Time to get fair dinkum, or the Voice proposal will lose momentum and support

Sep 28, 2022
Uluru Statement from the Heart from the First Nations National Constitutional Convention
Image: Flickr / Ron Mader

Many of the proponents of the Voice referendum already agree that the referendum should go forward only if a Yes vote is a virtual certainty. Some expect that the effect of a rejection of the proposal would be catastrophic for First Nations people.

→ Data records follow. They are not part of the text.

-- ==== Sys2Proof/Machine/Core.lean ====
section
/-! DEFINITION. The machine as the host runs it. -/

def Sys2Proof.core : Host.Core := { State := Sys2Proof.Machine.State, Fault := Sys2Proof.Machine.Fault, Refusal := Sys2Proof.Machine.Refusal, step := Sys2Proof.Machine.step, reset := Sys2Proof.Machine.State.reset }
end

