-- ==== Sys2Proof/Certificates/Slice0/Obligations.lean ====
section
/-! DEFINITION. The statements for the provers, from the numbered rules of the manual. Every clause that begins with a command has as its
conclusion the next state of that command, under hypotheses on the state and the operands alone. -/

open Sys2Proof Sys2Proof.Machine

/-- R18 to R20: a flit that passes its checks and is the next in order is delivered, after what its acknowledgement frees; a flit that carries only
acknowledgement, or is out of order, is not; a flit that fails its CRC is discarded and negatively acknowledged. Where the manual leaves an outcome
open, the clause is the choice of the model: log entries 119, 137. -/
def Obligations.DieLinkDeliversInOrder : Prop :=
  ∀ (s : State) (l : LinkId) (f : Flit), hasLink l = true → linkStopped s l = false →
    (f.crc = f.crcOf → f.ackOnly = false → f.seq = (linkOf s l).expect →
      exec (.dieLinkFlitReceive l f) s = .next (deliverFlit (setLink (takeAck s l f) l fun k =>
        { k with expect := k.expect + 1, discarding := false, nakRun := 0, ackDue := true }) l f)
      ∧ (l.down = true → isStore l.die = false → f.cls = 2 → f.last = false → f.nak = false → (linkOf s l.rev).waiting = [] →
          ∃ t, exec (.dieLinkFlitReceive l f) s = .next t ∧
            linkOf t l = { linkOf s l with
              expect := f.seq + 1, discarding := false, nakRun := 0, ackDue := true, rx := (linkOf s l).rx ++ [f]
              credit := mcount (linkOf s l).credit 2 1 }
            ∧ (∀ m, m ≠ l → m ≠ l.rev → linkOf t m = linkOf s m)
            ∧ (linkOf t l.rev).owed = mmod 0 (linkOf s l.rev).owed f.creditClass.toNat (· - f.credits.toNat)
            ∧ t = { s with fabric := { s.fabric with links := t.fabric.links } }))
    ∧ (f.crc = f.crcOf → f.ackOnly = true ∨ f.seq ≠ (linkOf s l).expect → ∃ t, exec (.dieLinkFlitReceive l f) s = .next t ∧
      t = takeAck s l f ∧ (linkOf t l).expect = (linkOf s l).expect ∧ (linkOf t l).rx = (linkOf s l).rx
      ∧ ((linkOf s l.rev).waiting = [] → ∀ m, m ≠ l.rev → linkOf t m = linkOf s m)
      ∧ t.fabric.hubWait = s.fabric.hubWait ∧ t.fabric.ring = s.fabric.ring ∧ t.fabric.inbox = s.fabric.inbox ∧ t.store = s.store)
    ∧ (f.crc ≠ f.crcOf → ∃ t, exec (.dieLinkFlitReceive l f) s = .next t ∧
      linkOf t l = { linkOf s l with
        discarding := true, nakSeq := (linkOf s l).expect
        nakRun := if (linkOf s l).nakSeq = (linkOf s l).expect then (linkOf s l).nakRun + 1 else 1 }
      ∧ (∀ m, m ≠ l → linkOf t m = linkOf s m)
      ∧ (∃ g, t = emit (setLink s l fun _ => linkOf t l) (.flit l.rev g) ∧ g.nak = true ∧ g.ackSeq = (linkOf s l).expect ∧ g.crc = g.crcOf))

It might be seen to symbolise a general vote of no confidence in previous policies, at all levels of government, in Indigenous affairs. It might symbolise the disappearance of a broad consensus, 55 years long – about significant spending in Aboriginal communities, designed to reduce manifest indigenous disadvantage. That consensus has in any event weakened, as has adherence to principles about Aboriginal involvement in the design, implementation and evaluation of policies. The success of the 1967 referendum giving the Commonwealth powers of involvement in Aboriginal affairs beyond the Northern Territory and the ACT was taken as a sign that the public wanted such involvement. Indeed, that an overwhelming number of Australians wanted much more to be done than was previously being done. It symbolised, up to a point, a new public goodwill towards Aboriginal Australians, and some sense of partnership about bringing human dignity, personal and collective autonomy and living standards to levels equivalent to those enjoyed by other Australians.

Some will see from the fact that the Voice proposal divides even Indigenous Australians proof of improvement in conditions. It reflects the fact that there is a First Nations body politic, where different views are put forward in debate, and honest minds disagree about appropriate policies. Others, some of whom have always seemed to think that there is a single Aboriginal point of view – ever waiting to be discerned and interpreted by wise whitefellows — will lose any sense that social justice requires a Yes vote from the perceived division and disunity. The very debate in the wider community may enable or empower participants to use racist and discriminatory language, creating new classes of community intentions. None of these are reasons from shrinking from a debate, or for denying First Australians what they are asking for.

But the champions of a Yes vote had better get a move on and better get serious in the wider community as well as traditional Labor constituencies. Success needs more than reiterations from Linda Burney and part-time prime ministerial monologues in First Nations communities.

The message must galvanise all Australians, not bore them to death. The other sides must be engaged, and the public must know what is at stake. Our leaders must call on the public’s common sense, shared sacrifice, belief in a fair go and social justice.

Trouble is Australians have long been basing too much of our politics on resentment, blame and appeal to the lowest common denominator. A government that shrinks from open and honest engagement with voters at home, and from appeals to the electorate’s better instincts can hardly be expected to show more courage abroad.